The task: Give back exactly the line that contains "(v.toNat % 2 = 1)) ∧" and all the lines after it in the records below, to the very last, with no other output.

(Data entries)
/-- What the hypotheses of SnapshotsAndSamples ask for is met, part 2. -/
theorem wit_SnapshotsAndSamples_2 :
    (∃ (s : State) (by_ : Agent), ∃ p, (s.reaches by_ Reg.PMC_SNAP_CTL = true) ∧ (s.pmc.snap = some p) ∧ (p.frozen = none)) ∧
    (∃ (s : State) (by_ : Agent), ∃ p, (s.reaches by_ Reg.PMC_SNAP_CTL = true) ∧ (s.pmc.snap = some p) ∧ (p.frozen ≠ none)) ∧
    (∃ (s : State) (p : Snap), (s.inReset = false) ∧ (s.pmc.snap = some p) ∧ (p.frozen = none)) ∧
    (∃ (s : State) (len : Nat) (dmaError : Nat) (p : Snap), (s.inReset = false) ∧ (s.pmc.snap = some p) ∧ (p.frozen ≠ none) ∧
      (p.channel < 16) ∧
      (let c := p.channel; let may := s.chanOn c 4 = true ∧ s.descsPosted c ≠ 0 ∧ s.dmaMay c 1 = true ∧ dmaError = 0; let done := p.frozenAt + min len (snapSize p.mask) * 131072 / 25 ≤ s.now; (may) ∧ (¬ done))) ∧
    (∃ (s : State) (len : Nat) (dmaError : Nat) (p : Snap), (s.inReset = false) ∧ (s.pmc.snap = some p) ∧ (p.frozen ≠ none) ∧
      (p.channel < 16) ∧
      (let c := p.channel; let may := s.chanOn c 4 = true ∧ s.descsPosted c ≠ 0 ∧ s.dmaMay c 1 = true ∧ dmaError = 0; let done := p.frozenAt + min len (snapSize p.mask) * 131072 / 25 ≤ s.now; let paused := s.flag (Reg.HIF_DMA_STAT c) F.HIF_DMA_STAT.PAUSED = true; (¬ paused) ∧ (¬ may ∨ done))) ∧
    (∃ (s : State) (p : Snap), (s.inReset = false) ∧ (s.pmc.snap = some p) ∧ (p.frozen ≠ none) ∧ (p.channel < 16) ∧
      (let c := p.channel; let paused := s.flag (Reg.HIF_DMA_STAT c) F.HIF_DMA_STAT.PAUSED = true; (paused))) ∧
    (∃ (s : State) (len : Nat) (dmaError : Nat) (p : Snap), (s.inReset = false) ∧ (s.pmc.snap = some p) ∧ (p.frozen ≠ none) ∧
      (p.channel < 16) ∧
      (let c := p.channel; let may := s.chanOn c 4 = true ∧ s.descsPosted c ≠ 0 ∧ s.dmaMay c 1 = true ∧ dmaError = 0; let done := p.frozenAt + min len (snapSize p.mask) * 131072 / 25 ≤ s.now; let goes := may ∧ done; (goes))) :=
  ⟨⟨{ up with pmc := { snap := some {} } }, kp, {}, by decide +kernel⟩,
    ⟨{ up with pmc := { snap := some { frozen := some [] } } }, kp, { frozen := some [] }, by decide +kernel⟩,
    ⟨{ up with pmc := { snap := some { t := 0 } } }, { t := 0 }, by decide +kernel⟩,
    ⟨{ (((channed 15 4 up).wr (Reg.SEC_PROT_ACTIVE 0 0) (5 + 255 * 16)).wr (Reg.SEC_PROT_ACTIVE 0 1) 15) with pmc := { snap := some { channel := 15, frozen := some [], mask := 1 } } }, 4096, 0, { channel := 15, frozen := some [], mask := 1 }, by decide +kernel⟩,
    ⟨{ atMs 1 (((channed 15 4 up).wr (Reg.SEC_PROT_ACTIVE 0 0) (5 + 255 * 16)).wr (Reg.SEC_PROT_ACTIVE 0 1) 15) with pmc := { snap := some { channel := 15, frozen := some [], mask := 1 } } }, 4096, 0, { channel := 15, frozen := some [], mask := 1 }, by decide +kernel⟩,
    ⟨{ up.setFld (Reg.HIF_DMA_STAT 15) F.HIF_DMA_STAT.PAUSED 1 with pmc := { snap := some { channel := 15, frozen := some [] } } }, { channel := 15, frozen := some [] }, by decide +kernel⟩,
    ⟨{ atMs 1 (((channed 15 4 up).wr (Reg.SEC_PROT_ACTIVE 0 0) (5 + 255 * 16)).wr (Reg.SEC_PROT_ACTIVE 0 1) 15) with pmc := { snap := some { channel := 15, frozen := some [], mask := 1 } } }, 4096, 0, { channel := 15, frozen := some [], mask := 1 }, by decide +kernel⟩⟩

/-- What the hypotheses of SnapshotsAndSamples ask for is met, part 3. -/
theorem wit_SnapshotsAndSamples_3 :
    (∃ (s : State) (p : Snap), (s.inReset = false) ∧ (s.pmc.snap = some p) ∧ (p.frozen ≠ none) ∧ (p.channel < 16) ∧
      (let c := p.channel; let paused := s.flag (Reg.HIF_DMA_STAT c) F.HIF_DMA_STAT.PAUSED = true; (¬ paused) ∧ (s.chanOn c 4 = false))) ∧
    (∃ (s : State) (p : Snap), (s.inReset = false) ∧ (s.pmc.snap = some p) ∧ (p.frozen ≠ none) ∧ (p.channel < 16) ∧
      (let c := p.channel; (s.chanOn c 4 = true) ∧ (s.descsPosted c = 0))) ∧
    (∃ (s : State) (i : Nat), (s.inReset = false) ∧ (i < 8) ∧ (let a := mget {} s.pmc.samplers i; (a.hit = none))) ∧
    (∃ (s : State) (i : Nat), ∃ v, (s.inReset = false) ∧ (i < 8) ∧ (let a := mget {} s.pmc.samplers i; (a.hit = some v))) ∧
    (∃ (s : State) (i : Nat), (s.inReset = false) ∧ (i < 8) ∧
      (let n := s.fld (Reg.PMC_SAMPLE_CFG i) F.PMC_SAMPLE_CFG.COUNTER; let want := (mget {} s.pmc.samplers i).want; let posted := s.pmc.posted.find? (fun x => x.counter == n); let waits := want = none ∨ (n / 2 ^ 19 = 5 ∧ posted = none); (waits))) ∧
    (∃ (s : State) (i : Nat), (s.inReset = false) ∧ (i < 8) ∧
      (let n := s.fld (Reg.PMC_SAMPLE_CFG i) F.PMC_SAMPLE_CFG.COUNTER; let want := (mget {} s.pmc.samplers i).want; let posted := s.pmc.posted.find? (fun x => x.counter == n); let waits := want = none ∨ (n / 2 ^ 19 = 5 ∧ posted = none); (¬ waits))) :=
  ⟨⟨{ atMs 1000 up with pmc := { snap := some { channel := 15, frozen := some [], mask := 1 } } }, { channel := 15, frozen := some [], mask := 1 }, by decide +kernel⟩,
    ⟨{ (channed 15 4 up).setFld (Reg.HIF_DMA_TAIL 15) F.HIF_DMA_TAIL.DESC_TAIL 0 with pmc := { snap := some { channel := 15, frozen := some [] } } }, { channel := 15, frozen := some [] }, by decide +kernel⟩,
    ⟨up, 7, by decide +kernel⟩,
    ⟨{ up with pmc := { samplers := [(7, { hit := some 5 })] } }, 7, 5, by decide +kernel⟩,
    ⟨up, 7, by decide +kernel⟩,
    ⟨{ up with pmc := { samplers := [(7, { want := some 5 })] } }, 7, by decide +kernel⟩⟩

/-- What the hypotheses of SnapshotsAndSamples ask for is met, part 4. -/
theorem wit_SnapshotsAndSamples_4 :
    (∃ (s : State) (i : Nat), (s.inReset = false) ∧ (i < 8) ∧
      (let ix := Reg.PMC_SAMPLE_IDX; let tail := s.fld ix F.PMC_SAMPLE_IDX.TAIL; let room := (tail + 65536 - s.fld ix F.PMC_SAMPLE_IDX.HEAD) % 65536 < 1024; let n := s.fld (Reg.PMC_SAMPLE_CFG i) F.PMC_SAMPLE_CFG.COUNTER; let want := (mget {} s.pmc.samplers i).want; let posted := s.pmc.posted.find? (fun x => x.counter == n); let waits := want = none ∨ (n / 2 ^ 19 = 5 ∧ posted = none); (¬ waits) ∧ (room))) ∧
    (∃ (s : State) (i : Nat), ∃ x, (s.inReset = false) ∧ (i < 8) ∧
      (let ix := Reg.PMC_SAMPLE_IDX; let tail := s.fld ix F.PMC_SAMPLE_IDX.TAIL; let room := (tail + 65536 - s.fld ix F.PMC_SAMPLE_IDX.HEAD) % 65536 < 1024; let n := s.fld (Reg.PMC_SAMPLE_CFG i) F.PMC_SAMPLE_CFG.COUNTER; let want := (mget {} s.pmc.samplers i).want; let posted := s.pmc.posted.find? (fun x => x.counter == n); (want ≠ none) ∧ (n / 2 ^ 19 = 5) ∧ (posted = some x) ∧ (room))) ∧
    (∃ (s : State) (i : Nat) (id : Option Nat), ∃ v p, (s.inReset = false) ∧ (i < 8) ∧
      (let ix := Reg.PMC_SAMPLE_IDX; let tail := s.fld ix F.PMC_SAMPLE_IDX.TAIL; let room := (tail + 65536 - s.fld ix F.PMC_SAMPLE_IDX.HEAD) % 65536 < 1024; let n := s.fld (Reg.PMC_SAMPLE_CFG i) F.PMC_SAMPLE_CFG.COUNTER; let want := (mget {} s.pmc.samplers i).want; (want = some v) ∧ (n / 2 ^ 19 ≠ 5) ∧ (id.bind (mfind s.pkts) = some p) ∧ (room))) ∧
    (∃ (s : State) (i : Nat), (s.inReset = false) ∧ (i < 8) ∧
      (let ix := Reg.PMC_SAMPLE_IDX; let tail := s.fld ix F.PMC_SAMPLE_IDX.TAIL; let room := (tail + 65536 - s.fld ix F.PMC_SAMPLE_IDX.HEAD) % 65536 < 1024; let n := s.fld (Reg.PMC_SAMPLE_CFG i) F.PMC_SAMPLE_CFG.COUNTER; let want := (mget {} s.pmc.samplers i).want; let posted := s.pmc.posted.find? (fun x => x.counter == n); let waits := want = none ∨ (n / 2 ^ 19 = 5 ∧ posted = none); (¬ waits) ∧ (¬ room))) ∧
    (∃ (s : State) (by_ : Agent) (i : Nat), (i < 8) ∧ (s.reaches by_ (Reg.PMC_SAMPLE_CFG i) = true)) :=
  ⟨⟨{ up with pmc := { samplers := [(7, { want := some 5 })] } }, 7, by decide +kernel⟩,
    ⟨{ up.setFld (Reg.PMC_SAMPLE_CFG 7) F.PMC_SAMPLE_CFG.COUNTER (5 * 2 ^ 19) with pmc := { samplers := [(7, { want := some 5 })], posted := [⟨5 * 2 ^ 19, 1#64, 2#64, 0, 0, 0⟩] } }, 7, ⟨5 * 2 ^ 19, 1#64, 2#64, 0, 0, 0⟩, by decide +kernel⟩,
    ⟨packet pktNow { up with pmc := { samplers := [(7, { want := some 5 })] } }, 7, some 0, 5, pktNow, by decide +kernel⟩,
    ⟨{ up.setFld Reg.PMC_SAMPLE_IDX F.PMC_SAMPLE_IDX.TAIL 1024 with pmc := { samplers := [(7, { want := some 5 })] } }, 7, by decide +kernel⟩,
    ⟨up, kp, 7, by decide +kernel⟩⟩

/-- What the hypotheses of Applies ask for is met, part 1. -/
theorem wit_Applies_1 :
    (∃ (s : State) (by_ : Agent), (s.reaches by_ Reg.TIM_APPLY = true)) ∧
    (∃ (s : State) (by_ : Agent), (s.reaches by_ Reg.PRT_APPLY = true)) ∧
    (∃ (s : State) (by_ : Agent), (s.reaches by_ Reg.PRS_APPLY = true)) ∧
    (∃ (s : State) (by_ : Agent), (s.reaches by_ Reg.XMT_APPLY = true)) ∧
    (∃ (s : State) (by_ : Agent), (s.reaches by_ Reg.TCM_APPLY = true)) ∧
    (∃ (s : State) (by_ : Agent), (s.reaches by_ Reg.FWD_APPLY = true)) :=
  ⟨⟨ward, pf, by decide +kernel⟩,
    ⟨ward, pf, by decide +kernel⟩,
    ⟨ward, pf, by decide +kernel⟩,
    ⟨ward, pf, by decide +kernel⟩,
    ⟨ward, pf, by decide +kernel⟩,
    ⟨ward, pf, by decide +kernel⟩⟩

/-- What the hypotheses of Applies ask for is met, part 2. -/
theorem wit_Applies_2 :
    (∃ (s : State) (by_ : Agent), (s.reaches by_ Reg.MTR_APPLY = true)) ∧
    (∃ (s : State) (by_ : Agent), (s.reaches by_ Reg.QUE_APPLY = true)) ∧
    (∃ (s : State) (by_ : Agent), (s.reaches by_ Reg.SCH_APPLY = true)) ∧
    (∃ (s : State) (by_ : Agent), (s.reaches by_ Reg.LCK_APPLY = true)) ∧
    (∃ (s : State) (by_ : Agent), (s.reaches by_ Reg.WIT_APPLY = true)) ∧
    (∃ (s : State) (by_ : Agent), (s.reaches by_ Reg.TOW_APPLY = true)) :=
  ⟨⟨ward, pf, by decide +kernel⟩,
    ⟨ward, pf, by decide +kernel⟩,
    ⟨ward, pf, by decide +kernel⟩,
    ⟨ward, pf, by decide +kernel⟩,
    ⟨ward, pf, by decide +kernel⟩,
    ⟨ward, pf, by decide +kernel⟩⟩

/-- What the hypotheses of Applies ask for is met, part 3. -/
theorem wit_Applies_3 :
    (∃ (s : State) (by_ : Agent), (s.reaches by_ Reg.HBM_APPLY = true)) :=
  ⟨ward, pf, by decide +kernel⟩

/-- What the hypotheses of RegisterWrites ask for is met, part 1. -/
theorem wit_RegisterWrites_1 :
    (∃ (s : State) (by_ : Agent), (s.inReset = false) ∧ (s.mayIssue by_ = true)) ∧
    (∃ (s : State) (by_ : Agent), (s.reaches by_ Reg.PMC_SNAP_TIME = true)) ∧
    (∃ (s : State) (by_ : Agent) (e : Nat) (w : Nat), (e < 256) ∧ (w < 2) ∧ (s.reaches by_ (Reg.SEC_PROT_STAGE e w) = true) ∧
      (s.isWarden by_ = true)) ∧
    (∃ (s : State) (by_ : Agent) (e : Nat) (w : Nat), (e < 256) ∧ (w < 2) ∧ (s.reaches by_ (Reg.SEC_PROT_STAGE e w) = true) ∧
      (s.isWarden by_ = false)) ∧
    (∃ (s : State) (by_ : Agent) (c : Nat), (c < 8) ∧ (s.reaches by_ (Reg.LCK_SYS_D c) = true) ∧ (s.held 13 = true)) ∧
    (∃ (s : State) (by_ : Agent) (c : Nat), (c < 8) ∧ (s.reaches by_ (Reg.LCK_SYS_D c) = true) ∧ (s.held 13 = false)) :=
  ⟨⟨up, kp, by decide +kernel⟩,
    ⟨up, kp, by decide +kernel⟩,
    ⟨ward, pf, 255, 1, by decide +kernel⟩,
    ⟨up, kp, 255, 1, by decide +kernel⟩,
    ⟨{ up.setFld Reg.VER_STATE F.VER_STATE.ARMED 5 with ver := { armedMask := 2 ^ 13 } }, kp, 7, by decide +kernel⟩,
    ⟨up, kp, 7, by decide +kernel⟩⟩

/-- What the hypotheses of RegisterWrites ask for is met, part 2. -/
theorem wit_RegisterWrites_2 :
    (∃ (s : State) (by_ : Agent) (c : Nat), (c < 16) ∧ (s.reaches by_ (Reg.HIF_DMA_DESC_BASE c) = true) ∧
      (s.flag (Reg.HIF_DMA_STAT c) F.HIF_DMA_STAT.HALTED = true)) ∧
    (∃ (s : State) (by_ : Agent) (c : Nat), (c < 16) ∧ (s.reaches by_ (Reg.HIF_DMA_DESC_BASE c) = true) ∧
      (s.flag (Reg.HIF_DMA_STAT c) F.HIF_DMA_STAT.HALTED = false)) ∧
    (∃ (s : State) (by_ : Agent) (off : Nat) (v : Word64), (s.reaches by_ off = true) ∧
      (s.regWrite by_ off v = s.writeThen by_ off v.toNat id) ∧ ((∀ f ∈ fieldsOf off, s.forbids by_ off f = 0))) :=
  ⟨⟨up, kp, 15, by decide +kernel⟩,
    ⟨up.setFld (Reg.HIF_DMA_STAT 15) F.HIF_DMA_STAT.HALTED 0, kp, 15, by decide +kernel⟩,
    ⟨ward, pf, Reg.FWD_REASON 7, 0#64, by decide +kernel⟩⟩

/-- What the hypotheses of DeniedWrites ask for is met. -/
theorem wit_DeniedWrites :
    (∃ (s : State) (i : Instr) (fn : Nat) (off : Nat), (writeOf i = some (.host fn, off)) ∧ (Instr.wellFormed i = true) ∧
      (s.inReset = false) ∧ (s.mayIssue (.host fn) = true)) ∧
    (∃ (s : State) (i : Instr) (fn : Nat) (off : Nat), (writeOf i = some (.host fn, off)) ∧ (Instr.wellFormed i = true) ∧
      (s.inReset = false) ∧ (s.mayIssue (.host fn) = true)) :=
  ⟨⟨ward, .timApply (.host 1) 1#64, 1, Reg.TIM_APPLY, by decide +kernel⟩,
    ⟨up, .timApply pf 1#64, 0, Reg.TIM_APPLY, by decide +kernel⟩⟩

/-- What the hypotheses of UnissuedWrites ask for is met. -/
theorem wit_UnissuedWrites :
    (∃ (s : State) (i : Instr) (by_ : Agent) (off : Nat), (writeOf i = some (by_, off)) ∧ (s.mayIssue by_ = false)) :=
  ⟨State.reset, .timApply (.keeper 3) 1#64, .keeper 3, Reg.TIM_APPLY, by decide +kernel⟩

/-- What the hypotheses of IdleCycle ask for is met. -/
theorem wit_IdleCycle :
    (∃ (s : State), (s.pending = [])) :=
  ⟨State.reset, by decide +kernel⟩

/-- What the hypotheses of HeldInReset ask for is met. -/
theorem wit_HeldInReset :
    (∃ (s : State), (s.inReset = true)) :=
  ⟨{ State.reset with pins := ⟨true, false⟩ }, by decide +kernel⟩

/-- What the hypotheses of ResetInvariant ask for is met. -/
theorem wit_ResetInvariant :
    (∃ s s' : State, s.resetInv ∧ step s = .next s') :=
  ⟨{ State.reset with pins := ⟨false, false⟩ }, _, fun _ => by unfold State.cleared; and_intros <;> (intros; rfl), rfl⟩

/-- What the hypotheses of QueueInvariant ask for is met. -/
theorem wit_QueueInvariant :
    (∃ s s' : State, s.queueInv ∧ s.pending ≠ [] ∧ step s = .next s') :=
  ⟨{ State.reset with pending := [.pinReset] }, _, by simp [State.queueInv, Instr.wellFormed], by simp, rfl⟩

/-- What the hypotheses of LanternTest ask for is met. -/
theorem wit_LanternTest :
    (∃ (s : State) (fn : Nat) (v : Word64), (s.reaches (.host fn) Reg.FLT_CTL = true) ∧ (s.isWarden (.host fn) = true) ∧
      (v.toNat % 2 = 1)) ∧
    (∃ (s : State) (t : Stamp), (s.inReset = false) ∧ (s.flt.testUntil = some t) ∧ (s.now < t)) ∧
    (∃ (s : State) (t : Stamp), (s.inReset = false) ∧ (s.flt.testUntil = some t) ∧ (t ≤ s.now)) :=
  ⟨⟨ward, 0, 1#64, by decide +kernel⟩,
    ⟨{ up with flt := { testUntil := some 1 } }, 1, by decide +kernel⟩,
    ⟨{ up with flt := { testUntil := some 0 } }, 0, by decide +kernel⟩⟩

Response area:
      (v.toNat % 2 = 1)) ∧
    (∃ (s : State) (t : Stamp), (s.inReset = false) ∧ (s.flt.testUntil = some t) ∧ (s.now < t)) ∧
    (∃ (s : State) (t : Stamp), (s.inReset = false) ∧ (s.flt.testUntil = some t) ∧ (t ≤ s.now)) :=
  ⟨⟨ward, 0, 1#64, by decide +kernel⟩,
    ⟨{ up with flt := { testUntil := some 1 } }, 1, by decide +kernel⟩,
    ⟨{ up with flt := { testUntil := some 0 } }, 0, by decide +kernel⟩⟩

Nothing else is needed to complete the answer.